Write the entries out again. Each one must match exactly.

────────────────

-- ==== Sys2Proof/Certificates/Slice0/Obligations.lean ====
section
/-! DEFINITION. The statements for the provers. -/

section
open Sys2Proof Sys2Proof.Machine

/-! ## The queue and the time base -/

/-- Tier 1. A step takes the command at the front and runs it on the state with the queue's rest. The queue, first in,
first out, is the model's own (log 1). -/
def Obligations.StepRunsTheFrontOfTheQueue : Prop :=
  ∀ (c : Instr) (rest : List Instr) (s : State), step (s.withPending (c :: rest)) = exec c (s.withPending rest)

/-- Tier 1. On an empty queue 100 ms pass for a powered part, and nothing happens to an unpowered one: the elapsed count
rises by one and the time of day by one tenth; at midnight it returns to 0 and the day count rises, from 65535 to 0; the
unset mark stays (08/R141). That a step on an empty queue stands for 100 ms is the model's choice (log 2). -/
def Obligations.EmptyQueueLetsTimePass : Prop :=
  (∀ s : State, s.pending = [] →
    (s.powered = true → step s =
      .next { s with base := { s.base with elapsed := s.base.elapsed + 1, clock := s.base.clock.tick } })
    ∧ (s.powered = false → step s = .next s))
  ∧ ∀ c : Clock, c.inRange →
    (c.tod < 863999 → c.tick = { c with tod := c.tod + 1 })
    ∧ (c.tod = 863999 → c.day < 65535 → c.tick = { c with tod := 0, day := c.day + 1 })
    ∧ (c.tod = 863999 → c.day = 65535 → c.tick = { c with tod := 0, day := 0 })

/-- Tier 2. No command stops the part (log 42), and none touches the queue, which is the model's own (log 1). -/
def Obligations.EveryCommandAnswersAndKeepsTheQueue : Prop :=
  ∀ (c : Instr) (s : State), ∃ t, exec c s = .next t ∧ t.pending = s.pending

/-- Tier 2. What the blocks tell one another within a step changes no setting, no time, no pin, no scan result, no book
of the Toll Unit, no stored image, and nothing of the lines but the reports that wait; the reports it raises join them
after those of the step's own effect (10/R175). That the blocks react within the step is the model's choice (log 8). -/
def Obligations.ReactionsKeepBaseAndLines : Prop :=
  ∀ (s : State) (f : Flow), (s.conclude f).base = s.base ∧ SameLink s (s.conclude f)
    ∧ ∃ more, (s.conclude f).link = s.link.placeAll (f.out ++ more)

/-! ## The lines -/

/-- Tier 1. While hunting, 0xA5 opens a partial frame and any other byte is discarded; a framing error and a gap discard a
partial frame, and nothing else (10/R170). -/
def Obligations.HuntingTakesOnlyTheStartByte : Prop :=
  ∀ (p : Port) (s : State), s.powered = true →
    (∀ b : Byte, (s.link.port p).asm = .hunting → exec (.receiveByte p b) s =
      .next (s.updPort p fun k => { k with asm := if b = 0xA5#8 then .part [] s.base.elapsed else .hunting }))
    ∧ exec (.framingErrorByte p) s = .next (s.updPort p fun r => { r with asm := .hunting })
    ∧ exec (.frameGapTimeout p) s = .next (s.updPort p fun r => { r with asm := .hunting })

────────────────

SOLUTION TO THE PROBLEM →
-- ==== Sys2Proof/Certificates/Slice0/Obligations.lean ====
section
/-! DEFINITION. The statements for the provers. -/

section
open Sys2Proof Sys2Proof.Machine

/-! ## The queue and the time base -/

/-- Tier 1. A step takes the command at the front and runs it on the state with the queue's rest. The queue, first in,
first out, is the model's own (log 1). -/
def Obligations.StepRunsTheFrontOfTheQueue : Prop :=
  ∀ (c : Instr) (rest : List Instr) (s : State), step (s.withPending (c :: rest)) = exec c (s.withPending rest)

/-- Tier 1. On an empty queue 100 ms pass for a powered part, and nothing happens to an unpowered one: the elapsed count
rises by one and the time of day by one tenth; at midnight it returns to 0 and the day count rises, from 65535 to 0; the
unset mark stays (08/R141). That a step on an empty queue stands for 100 ms is the model's choice (log 2). -/
def Obligations.EmptyQueueLetsTimePass : Prop :=
  (∀ s : State, s.pending = [] →
    (s.powered = true → step s =
      .next { s with base := { s.base with elapsed := s.base.elapsed + 1, clock := s.base.clock.tick } })
    ∧ (s.powered = false → step s = .next s))
  ∧ ∀ c : Clock, c.inRange →
    (c.tod < 863999 → c.tick = { c with tod := c.tod + 1 })
    ∧ (c.tod = 863999 → c.day < 65535 → c.tick = { c with tod := 0, day := c.day + 1 })
    ∧ (c.tod = 863999 → c.day = 65535 → c.tick = { c with tod := 0, day := 0 })

/-- Tier 2. No command stops the part (log 42), and none touches the queue, which is the model's own (log 1). -/
def Obligations.EveryCommandAnswersAndKeepsTheQueue : Prop :=
  ∀ (c : Instr) (s : State), ∃ t, exec c s = .next t ∧ t.pending = s.pending

/-- Tier 2. What the blocks tell one another within a step changes no setting, no time, no pin, no scan result, no book
of the Toll Unit, no stored image, and nothing of the lines but the reports that wait; the reports it raises join them
after those of the step's own effect (10/R175). That the blocks react within the step is the model's choice (log 8). -/
def Obligations.ReactionsKeepBaseAndLines : Prop :=
  ∀ (s : State) (f : Flow), (s.conclude f).base = s.base ∧ SameLink s (s.conclude f)
    ∧ ∃ more, (s.conclude f).link = s.link.placeAll (f.out ++ more)

/-! ## The lines -/

/-- Tier 1. While hunting, 0xA5 opens a partial frame and any other byte is discarded; a framing error and a gap discard a
partial frame, and nothing else (10/R170). -/
def Obligations.HuntingTakesOnlyTheStartByte : Prop :=
  ∀ (p : Port) (s : State), s.powered = true →
    (∀ b : Byte, (s.link.port p).asm = .hunting → exec (.receiveByte p b) s =
      .next (s.updPort p fun k => { k with asm := if b = 0xA5#8 then .part [] s.base.elapsed else .hunting }))
    ∧ exec (.framingErrorByte p) s = .next (s.updPort p fun r => { r with asm := .hunting })
    ∧ exec (.frameGapTimeout p) s = .next (s.updPort p fun r => { r with asm := .hunting })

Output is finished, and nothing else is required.